* Problem *
Take the material below and restate it word for word, stopping after the line in which "def execPha (s" occurs.

* Records *
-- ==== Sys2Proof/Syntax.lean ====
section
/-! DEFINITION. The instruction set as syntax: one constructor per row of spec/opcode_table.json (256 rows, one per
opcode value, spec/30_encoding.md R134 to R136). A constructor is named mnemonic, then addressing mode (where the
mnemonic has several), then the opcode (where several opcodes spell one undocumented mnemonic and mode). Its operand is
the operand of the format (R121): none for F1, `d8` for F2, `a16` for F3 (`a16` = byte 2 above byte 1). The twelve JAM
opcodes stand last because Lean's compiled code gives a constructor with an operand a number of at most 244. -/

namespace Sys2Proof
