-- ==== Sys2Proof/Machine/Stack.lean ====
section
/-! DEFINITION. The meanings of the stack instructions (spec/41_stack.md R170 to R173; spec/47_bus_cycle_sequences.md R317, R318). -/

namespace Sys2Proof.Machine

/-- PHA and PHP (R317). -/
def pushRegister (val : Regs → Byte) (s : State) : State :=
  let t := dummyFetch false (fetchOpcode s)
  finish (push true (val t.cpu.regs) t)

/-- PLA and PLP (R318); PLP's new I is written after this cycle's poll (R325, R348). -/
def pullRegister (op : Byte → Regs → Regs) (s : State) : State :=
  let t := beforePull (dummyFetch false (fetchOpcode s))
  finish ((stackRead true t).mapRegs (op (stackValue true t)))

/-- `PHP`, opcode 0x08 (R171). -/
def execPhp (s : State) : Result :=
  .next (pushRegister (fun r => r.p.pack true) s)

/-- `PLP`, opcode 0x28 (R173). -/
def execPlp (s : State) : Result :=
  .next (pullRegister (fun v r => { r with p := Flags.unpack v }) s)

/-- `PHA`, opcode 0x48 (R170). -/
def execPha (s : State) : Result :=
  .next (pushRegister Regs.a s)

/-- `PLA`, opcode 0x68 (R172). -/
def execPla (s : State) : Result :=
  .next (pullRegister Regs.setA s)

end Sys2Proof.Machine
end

* Exercise solution *
-- ==== Sys2Proof/Syntax.lean ====
section
/-! DEFINITION. The instruction set as syntax: one constructor per row of spec/opcode_table.json (256 rows, one per
opcode value, spec/30_encoding.md R134 to R136). A constructor is named mnemonic, then addressing mode (where the
mnemonic has several), then the opcode (where several opcodes spell one undocumented mnemonic and mode). Its operand is
the operand of the format (R121): none for F1, `d8` for F2, `a16` for F3 (`a16` = byte 2 above byte 1). The twelve JAM
opcodes stand last because Lean's compiled code gives a constructor with an operand a number of at most 244. -/

namespace Sys2Proof
-- ==== Sys2Proof/Machine/Stack.lean ====
section
/-! DEFINITION. The meanings of the stack instructions (spec/41_stack.md R170 to R173; spec/47_bus_cycle_sequences.md R317, R318). -/

namespace Sys2Proof.Machine

/-- PHA and PHP (R317). -/
def pushRegister (val : Regs → Byte) (s : State) : State :=
  let t := dummyFetch false (fetchOpcode s)
  finish (push true (val t.cpu.regs) t)

/-- PLA and PLP (R318); PLP's new I is written after this cycle's poll (R325, R348). -/
def pullRegister (op : Byte → Regs → Regs) (s : State) : State :=
  let t := beforePull (dummyFetch false (fetchOpcode s))
  finish ((stackRead true t).mapRegs (op (stackValue true t)))

/-- `PHP`, opcode 0x08 (R171). -/
def execPhp (s : State) : Result :=
  .next (pushRegister (fun r => r.p.pack true) s)

/-- `PLP`, opcode 0x28 (R173). -/
def execPlp (s : State) : Result :=
  .next (pullRegister (fun v r => { r with p := Flags.unpack v }) s)

/-- `PHA`, opcode 0x48 (R170). -/
def execPha (s : State) : Result :=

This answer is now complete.